§ **What you should do**: Out of the records below, copy all lines in which the word "part" occurs.

[[ Records to process open ]]

-- ==== Sys2Proof/Machine/Effects.lean ====
section
/-!
DEFINITION. What acts on the whole device: transitions down (02_supplies_clocks_sleep.md R52 to R66), the five kinds of reset
(R36), the end of a Riptide run (24_events_background_riptide.md R649, R652) and thermal shutdown (13_housekeeping_thermal.md
R399, R400).
-/

namespace Sys2Proof.Machine

/-! ### Transitions down -/

/-- Lateness of a state asked for by a Meridian instant in ns, rounded up to us, from that instant on (R65): 0 where it is reached by
then. [Log: 84 DEDUCED] -/
def Dev.lateUs (d : Dev) (ns : Nat) : Nat := sat 131071 (cdiv (d.merNs - ns) 1000)

/-- Every transition up in progress is given up (R46). A WAKE entry written after its starting instant is reported here, its state
not being reached (R65). [Log: 84 DEDUCED] -/
def Dev.dropUp (d : Dev) : Dev :=
  let late := d.pwr.wakes.filter (fun (w : Nat × Nat × Bool) => w.2.2)
  let d := { d with pwr := { d.pwr with
    jobs := d.pwr.jobs.filter (fun j => j.kind == 2 || j.kind == 3), after := 0, goal := 0, wakes := [] } }
  d.each late (fun (w : Nat × Nat × Bool) d => d.raise 7 (d.lateUs w.2.1))

/-- Begin a transition to WATCH. -/
def Dev.goWatch (d : Dev) : Dev :=
  if d.pwr.base < 2 || d.goingDown then d else (d.begin 3 1).synthsOff (maskSub 12 (2 ^ 12 - 1) watchSynths)

/-- What was held of messages to be sent leaves (R652): on a port as a message, on FIELD as frames. -/
def Dev.ripLeave (d : Dev) (h : RipHold) : Dev :=
  match h.msg with
  | none => d
  | some m => if h.port = 5 then d.fieldOut m (crc32c m.body) else d.put h.port true m

/-- A Riptide run ends (R649, R652): 1 time elapsed, 2 write, 3 DEEP. Held messages of its own leave at once in order; received
ones are served next. -/
def Dev.ripOff (d : Dev) (cause : Nat) : Dev :=
  if !d.ripOn then d
  else
    let sent := d.rip.held.filter (fun (h : RipHold) => h.sent)
    let rest := (d.rip.held.filter (fun (h : RipHold) => !h.sent)).map (fun (h : RipHold) => { h with left := 0 })
    let d := ({ d with rip := { d.rip with held := rest } }).each sent (fun h d => d.ripLeave h)
    (((d.w P.riptideEnable 0).w P.riptideLeft 0).raise 126 (2 * cause + 16 * (d.rip.dur % 2 ^ 13))).lanesFollow 4

/-- Background activities that pause in DEEP are not starved there (R646). [Log: 51 DEDUCED] -/
def Dev.bgPause (d : Dev) : Dev :=
  let keep := [2, 6]
  let d := { d with bg := (d.bg.zip (List.range 8)).map (fun (x : Option Nat × Nat) => if keep.contains x.2 then x.1 else none) }
  d.w P.bgStarvedMask (maskOf 8 (fun a => bit (d.a P.bgStarvedMask) a && keep.contains a))

/-- What the receive buffers and queues of messages in progress hold is lost with the SRAM (R53). [Log: 51 DEDUCED] -/
def Dev.buffersLost (d : Dev) : Dev :=
  { d with
    cat := { d.cat with vc1 := [] },
    ul := { d.ul with part := [], cur := [], past := [], fetched := [], refresh := [], outs := [], slot := none,
                      missed := [], grpOff := 0, modeOffA := 0, modeOffB := 0, trustOff := false, dlOff := 0 },
    dl := { d.dl with part := [], cur := [], got := [], used := [], scale := [] },
    arch := { d.arch with fwd := [], red := [], loads := [], gather := [] },
    fld := {}, rip := { d.rip with held := [] } }

/-- A transition to DEEP begins (R66): DMA stops, Transit closes, a Collimation run is given up, plans are discarded, models,
trims and CatGeneration are stored, the lanes and synthesisers go off. -/
def Dev.deepActions (d : Dev) (m : Memory) (p : Places) : Dev × List MemOp :=
  let d := (d.dropUp).begin 3 0
  let (d, ops) := d.dmaDeep m p
  let d := ((d.traDeep.colAbandon 3).discardAllPlans).each [0, 1, 2, 3] (fun q d => d.unrequest q)
  let d := ({ d with col := { d.col with win := none } }).showCol
  let d := d.warmDeep.copyGeneration.trimStore
  let d := (d.replayDiscard.hkStop).thermCountsRestart
  let d := ({ d with sen := { d.sen with win := none, wakeAt := none, seek := none } }).synthsOff (2 ^ 12 - 1)
  let d := (d.ripOff 3).lanesFollow 3
  (d.buffersLost.bgPause.noteIdle, ops)

/-- Begin a transition to DEEP from the state the device is in; in DEEP, or with one in progress, nothing begins. -/
def Dev.goDeep (d : Dev) (m : Memory) (p : Places) : Dev × List MemOp :=
  if (d.goingDown && d.downTo == 0) || (d.pwr.base == 0 && !d.goingUp) then (d, [])
  else
    -- a transition to WATCH in progress goes on to DEEP
    let d := { d with pwr := { d.pwr with jobs := d.pwr.jobs.filter (fun j => j.kind != 3) } }
    d.deepActions m p

/-- Begin a transition to a lower state, no unit being ACTIVE. -/
def Dev.goDown (d : Dev) (m : Memory) (p : Places) (target : Nat) : Dev × List MemOp :=
  if target = 0 then d.goDeep m p else (d.goWatch, [])

/-- Every unit leaves ACTIVE at once, with its slot and burst (R57). On the way to a DEEP that is forced this is no transition of its
own: one EV6 reports DEEP (R67). [Log: 85 DEDUCED] -/
def Dev.haltUnits (d : Dev) : Dev :=
  let d := d.each [0, 1, 2, 3] (fun q d => d.killBurst q 6)
  let d := (d.cutSlot).dropUnits 63
  { d with pwr := { d.pwr with jobs := d.pwr.jobs.filter (fun j => j.kind != 2) } }

/-- DEEP at once, whatever runs (R30, R44, R399). -/
def Dev.forceDeep (d : Dev) (m : Memory) (p : Places) : Dev × List MemOp := (d.haltUnits.dropUp).goDeep m p

/-! ### Reset (R36) -/

/-- V-class parameters held in the always-on domain or the retention area, by the kind of the reset: 0 power-on, 1 RESET_N,
2 watchdog, 3 command, 4 thermal shutdown. -/
def keptV (kind k : Nat) : Bool :=
  let index := k / 2 ^ 24
  let time := 0x7000 ≤ index && index ≤ 0x7007 && keyId k != keyId P.ptpDiscardCount && keyId k != keyId P.ppsMissCount
  (kind != 0 && k == P.archIslandNumber) || (2 ≤ kind && (k == P.chartPinsSampled || k == P.archRoot)) || (2 ≤ kind && time) || (2 ≤ kind && keyId k == keyId P.eventPending)
    || ((kind == 2 || kind == 3) && keyId k == keyId P.catStateCounts)
    -- a failed sensor stays so until a power-on or RESET_N boot (R394, R397)
    || (2 ≤ kind && (k == P.thermSensorFailedMask || k == P.thermSubstituteMask))

/-- Whether a key keeps its value over a reset. A C-class parameter stands at its default until the Chart loads (R692).
[Log: 51 DEDUCED] -/
def keptKey (kind k : Nat) : Bool :=
  match rowOf (keyId k) with
  | none => false
  | some r => (match r.cls with
    | .N => true
    | .F => true
    | .V => keptV kind k
    | .C => false)

/-- Whether a key is one of an N-class parameter. -/
def isN (k : Nat) : Bool :=
  match rowOf (keyId k) with
  | none => false
  | some r => (match r.cls with
    | .N => true
    | _ => false)

/-- Deferred and held MRAM writes at a reset (R66, R403): a write discarded for want of room never reached MRAM; those in a buffer are
lost with the SRAM at a power-on or RESET_N reset, and MRAM holds what it held before them. [Log: 51 DEDUCED] -/
def Dev.nvmReset (d : Dev) (gone : Bool) : Dev :=
  let back := d.nvm.alm.filter (fun e => gone || e.1 % 2 == 1)
  let d := d.wAll ((back.map (fun e => (e.1 / 2, e.2))).filter (fun e => isN e.1))
  let aud := if gone then d.aud.take (d.aud.length - d.nvm.audN) else d.aud
  let d := match (if gone then d.nvm.before else none) with
    | none => d
    | some b => { d with cat := { d.cat with genMram := b.gen }, rx := { d.rx with trimSeq := b.trimSeq, trimRec := b.trims },
                         dpd := { d.dpd with warm := b.warm }, col := { d.col with store := b.col } }
  let d := { d with aud := aud, nvm := if gone then { logN := d.nvm.logN }
                                       else { d.nvm with alm := d.nvm.alm.filter (fun e => e.1 % 2 == 0) } }
  d.iff gone (·.w P.auditSeq ((aud.getLast?.map (·.seq)).getD 0))

/-- The pins the device drives go to their inactive levels. -/
def Dev.pinsIdle (d : Dev) : Dev :=
  let d := d.coexDrive false false
  let d := d.iff (d.tra.trigOutTill != 0) (·.pin .trigOut false)
  (d.iff d.tim.ppsOut (·.pin .ppsOut false)).iff (!d.pwr.syncoPend.isEmpty) (·.pin .synco false)

/-- The RX quads after a reset: a quad in retirement keeps its core map (R88), the others start with the default. -/
def Dev.quadsReset (d : Dev) (old : Dev) : Dev :=
  let ret := old.a P.rxRetiredMask
  let d := { d with rx := { d.rx with quads := (List.range 16).map (fun u => if bit ret u then { stage := 4 } else {}) } }
  d.each (bitList 16 ret) (fun u d => (d.w (P.rxCoreMap + u) (old.a (P.rxCoreMap + u))).w (P.rxQuadCalState + u) 2)

/-- A reset begins: everything the kind does not keep is lost, the outputs are parked, TX is disabled, the lanes are down.
[Log: 51 DEDUCED; 10 DESIGN CHOICE; 86 DEDUCED] -/
def Dev.reset (d : Dev) (kind : Nat) : Dev × List MemOp :=
  let old := d
  let gone := kind == 0 || kind == 1
  let d := d.pinsIdle
  let ripEv := if d.ripOn then [(126, 8 + 16 * (d.rip.dur % 2 ^ 13))] else []
  let shut := d.pwr.phase == .shutdown || d.pwr.phase == .restricted
  let d := { d with alm := d.alm.filter (fun e => keptKey kind e.1) }
  let d := d.nvmReset gone
  let levels := old.a P.rfctlLevels
  -- a warm reset boots at once; the others wait for the reset release (R31, R36)
  let phase : Phase := if gone then .inReset else if old.clk.onLpo then .waitRefclk else .booting
  let pwr : Pwr := { phase := phase, pwrOk := old.pwr.pwrOk, resetN := old.pwr.resetN, kind := kind, bootEvs := ripEv,
                     biasDone := kind != 0 && old.pwr.biasDone, releasedAt := d.now,
                     railBad := if kind = 0 then 0 else old.pwr.railBad, lpoSince := old.pwr.lpoSince, refo := old.pwr.refo }
  let d := { d with
    aux := [], pwr := pwr, rx := { trimSeq := d.rx.trimSeq, trimRec := d.rx.trimRec, trimAt := d.now },
    cat := { ctlGen := d.cat.ctlGen, ctlOk := d.cat.ctlOk, genMram := d.cat.genMram },
    ul := {}, sen := { runs := old.ringEnds.sen.runs, zeroed := old.ringEnds.sen.zeroed }, dl := {}, syn := {}, coex := { gnt := old.coex.gnt, gntAt := old.coex.gntAt },
    dpd := { warm := d.dpd.warm }, col := { store := d.col.store }, bias := {}, hk := {},
    thm := { shut := shut && d.thm.tsaCool < 8, tsaCool := d.thm.tsaCool,
             sens := (d.thm.sens.zip (List.range 16)).map (fun (x : DieSens × Nat) =>
               if gone || !old.ab P.thermSensorFailedMask x.2 then {} else { x.1 with offs := [] }) },
    shutRec := if kind = 0 then [] else d.shutRec,
    tim := if gone then {} else { d.tim with syncSeq := none, pair := none, dreq := none, pps := none, ppsOut := false },
    eph := if gone then {} else { ent := d.eph.ent },
    lane := List.replicate 24 {}, port := List.replicate 5 {}, arch := {}, dma := {},
    tra := { wrote := old.tra.wrote && !shut && (kind == 2 || kind == 3) }, ses := {}, fld := {},
    cha := { recs := d.cha.recs, last := if kind = 0 then none else d.cha.last },
    fus := { d.fus with tokenOpen := false }, rip := {}, bg := List.replicate 8 none, mgmt := [], telem := [], flush := 3,
    upd := { d.upd with waiting := false, readyAt := none } }
  let d := if gone then { d with clk := { d.clk with mer := 0 } } else d
  let d := (d.w P.rfctlLevels levels).rfIdle.quadsReset old
  let d := d.each (List.range 80) (fun i d =>
    if kind = 0 ∨ old.a (P.biasOutputState + i) = 0 then d.biasTo i 0 else d.biasTo i 1)
  let d := (d.w P.railStatus (old.a P.railStatus)).w P.refclkState (old.a P.refclkState)
  let d := d.w P.resetCount ((old.inc P.resetCount).a P.resetCount)
  let lost := kind == 0 || kind == 1 || kind == 4
  -- log entry 86: 1 from here until the initialisation of a memory that was lost ends; a failed one outlasts a warm reset
  let d := (d.w P.memState (if lost || shut then 1 else if old.a P.memState = 2 then 2 else 0)).refoFollow
  (d, (if lost then [.wipe 0 ipmEnd] else []) ++ [.wipe sramRetLo sramEnd])

/-! ### Thermal shutdown (R399, R400, R404) -/

/-- The 48 bytes of a shutdown record (R400). -/
def Dev.shutRecord (d : Dev) (x : Shut) : List Byte :=
  let newest := (d.shutRec.getLast?).getD ((d.shutLog.getLast?).getD (zeros 48))
  let body := leBytes 4 (field newest 0 4 + 1) ++ leBytes 16 d.timeNow ++ leBytes 1 x.sensor ++ leBytes 1 x.cause
    ++ leBytes 2 (ux 16 x.reading) ++ [0, 1, 2, 3].flatMap (fun q => leBytes 2 (ux 16 (d.quadTemp q)))
    ++ leBytes 1 (d.a P.txThrottleSteps) ++ zeros 11
  body ++ leBytes 4 (crc32c body)

/-- Shutdown is declared: EV68, TX stops, the outputs park, the record is written, DEEP with package memory off. -/
def Dev.shutdown (d : Dev) (m : Memory) (p : Places) (x : Shut) : Dev × List MemOp :=
  let rcd := d.shutRecord x
  let d := d.raise 68 (thermArg x.sensor x.reading)
  let d := d.haltUnits.rfStop.park 31 1
  let d := if d.nvm.deferring then { d with shutRec := d.shutRec ++ [rcd] } else { d with shutLog := keepLast 16 (d.shutLog ++ [rcd]) }
  let d := d.incN P.thermShutdownCount
  let (d, ops) := d.forceDeep m p
  let d := d.sesCloseAll
  let d := { d with pwr := { d.pwr with phase := .shutdown, jobs := d.pwr.jobs.filter (fun j => j.kind == 3), latched := [] } }
  (({ d with cat := { d.cat with ctlOk := false } }).w P.memState 1, ops ++ [.wipe 0 ipmEnd, .wipe sramGenLo sramEnd])

end Sys2Proof.Machine
end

[[ Records to process closed ]]

§ **Written answer**:
    ul := { d.ul with part := [], cur := [], past := [], fetched := [], refresh := [], outs := [], slot := none,
    dl := { d.dl with part := [], cur := [], got := [], used := [], scale := [] },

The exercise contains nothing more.